-- ==== Sys2Proof/Machine/Regs.lean ====
section
/-! DEFINITION. The register map: which registers a page defines, the header registers, the registers that only hold a value, the
writes that are performed by name, the 64-bit pairs, and the checks of steps 4 and 5 of Table 3-9 (chapters 3, 19, 20). -/
namespace Sys2Proof.Machine

/-! ## The register map -/

/-- What a register is to a write: undefined; read only; a register with a row of its own; RW under a mask; RWL under a mask;
the halves of a 64-bit pair under masks; a header register; or one whose write is performed by name. -/
inductive RKind where
  | undef | ro | own
  | rw (mask : Nat)
  | rwl (mask : Nat)
  | lo (mask : Nat)
  | hi (mask : Nat)
  | head | special
deriving DecidableEq, Repr

/-- Whether an offset lies in [lo, hi). -/
def within (o lo hi : Nat) : Bool := decide (lo ≤ o ∧ o < hi)
/-- The kind that the first range holding the offset gives. -/
def kindIn (o : Nat) : List (Nat × Nat × RKind) → RKind
  | [] => .undef
  | (a, b, k) :: rest => if within o a b then k else kindIn o rest
/-- The bodies of the firmware pages (Tables 19-2 to 19-26, 20-3 to 20-20). -/
def fwBody (p : Nat) : List (Nat × Nat × RKind) :=
  match p with
  | 0x00 => [(0x40, 0x4C, .ro), (0x4C, 0x50, .own), (0x50, 0x58, .ro), (0x58, 0x60, .own), (0x60, 0x64, .ro)]
  | 0x01 => [(0x40, 0x44, .special), (0x44, 0x48, .special), (0x48, 0x4C, .lo 0xFFFFFFFF), (0x4C, 0x50, .hi 0xFFFFFFFF),
             (0x50, 0x60, .ro)]
  | 0x02 => [(0x40, 0x48, .special), (0x48, 0x4C, .rwl 0xFFFF), (0x4C, 0x50, .ro), (0x80, 0xAC, .special), (0xAC, 0xB0, .own),
             (0xB0, 0xDC, .special), (0xDC, 0xE0, .own)]
  | 0x03 => [(0x40, 0x48, .special), (0x48, 0x4C, .ro), (0x4C, 0x50, .own), (0x50, 0x54, .special), (0x54, 0x58, .lo 0xFFFFFFFF),
             (0x58, 0x5C, .hi 0xFFFFFFFF), (0x5C, 0x60, .rwl 0xFFFF), (0x60, 0x64, .own), (0x80, 0x100, .special),
             (0x100, 0x130, .rwl 0xFFFFFFFF)]
  | 0x04 => [(0x40, 0x48, .own), (0x48, 0x50, .ro)]
  | 0x05 => [(0x40, 0x80, .own), (0x80, 0x90, .ro)]
  | 0x06 => [(0x40, 0x44, .own), (0x44, 0x50, .ro)]
  | 0x07 => [(0x40, 0x44, .ro)]
  | 0x08 => [(0x40, 0x44, .special), (0x44, 0x48, .special), (0x48, 0x60, .ro)]
  | 0x09 => [(0x40, 0x44, .rw 0x1FF), (0x44, 0x48, .ro), (0x48, 0x4C, .special), (0x4C, 0x50, .rw 0x11FFF), (0x50, 0x58, .ro),
             (0x80, 0xD0, .special)]
  | 0x0A => [(0x40, 0x44, .ro), (0x44, 0x48, .rw 0x8001FFFF), (0x48, 0x4C, .own), (0x4C, 0x50, .ro), (0x50, 0x54, .rw 0x3FFFF0),
             (0x54, 0x58, .rw 0x1FFFF), (0x58, 0x5C, .ro), (0x5C, 0x60, .rw 7), (0x60, 0x68, .ro)]
  | 0x0B => [(0x40, 0x44, .rw 0xFF), (0x44, 0x60, .ro), (0x100, 0x200, .ro)]
  | 0x0C => [(0x40, 0x44, .rw 0x1FFF), (0x44, 0x58, .ro), (0x58, 0x5C, .rw 0xFF), (0x60, 0x84, .ro)]
  | 0x0D => [(0x40, 0x44, .special), (0x50, 0x6C, .ro)]
  | 0x0E => [(0x40, 0x48, .ro), (0x48, 0x4C, .own), (0x4C, 0x50, .rw 0xFFFFFF), (0x50, 0x54, .rw 0xFF), (0x54, 0x60, .ro)]
  | 0x0F => [(0x40, 0x44, .rw 0x13FFF), (0x44, 0x48, .rw 0xFF1F37), (0x48, 0x4C, .lo 0xFFFFFFFF), (0x4C, 0x50, .hi 0xFFFFFFFF),
             (0x50, 0x54, .rw 0xFFFFFFFF), (0x54, 0x58, .own), (0x58, 0x5C, .ro), (0x5C, 0x60, .rw 0x7F),
             (0x60, 0x64, .rw 0x0FFF3FFF), (0x64, 0x68, .rw 0xFF), (0x68, 0x78, .ro)]
  | 0x10 => [(0x40, 0x44, .rw 0x7F), (0x44, 0x4C, .ro), (0x4C, 0x54, .own), (0x60, 0x6C, .ro), (0x100, 0x200, .ro),
             (0x200, 0x300, .own)]
  | 0x11 => [(0x40, 0x44, .rw 0xFF), (0x44, 0x48, .own), (0x48, 0x70, .ro)]
  | 0x12 => [(0x40, 0x54, .ro), (0x54, 0x58, .own), (0x58, 0x60, .ro)]
  | 0x13 => [(0x40, 0x48, .ro), (0x48, 0x4C, .rw 0xFFF), (0x4C, 0x54, .ro), (0x60, 0x64, .rw 0xFFF3FFFF), (0x64, 0x70, .rw 0xFFFFFFFF),
             (0x70, 0x74, .own), (0x74, 0x78, .rw 0xFF), (0x78, 0x7C, .ro), (0x100, 0x120, .ro)]
  | 0x14 => [(0x40, 0x44, .special), (0x44, 0x48, .ro), (0x48, 0x54, .special), (0x54, 0x60, .ro)]
  | 0x15 => [(0x40, 0x44, .own), (0x44, 0x48, .rw 0x3FF), (0x48, 0x54, .ro), (0x54, 0x58, .lo 0xFFFFFFFF), (0x58, 0x5C, .hi 0xFFFFFF),
             (0x5C, 0x64, .ro), (0x64, 0x68, .rw 0xFFFF300F)]
  | _ => []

______________________________

* **Assigned task**
Only lines with the word "register" are wanted; pull each of them from the records.

* **Output of the exercise**
/-! DEFINITION. The register map: which registers a page defines, the header registers, the registers that only hold a value, the
/-! ## The register map -/
/-- What a register is to a write: undefined; read only; a register with a row of its own; RW under a mask; RWL under a mask;
the halves of a 64-bit pair under masks; a header register; or one whose write is performed by name. -/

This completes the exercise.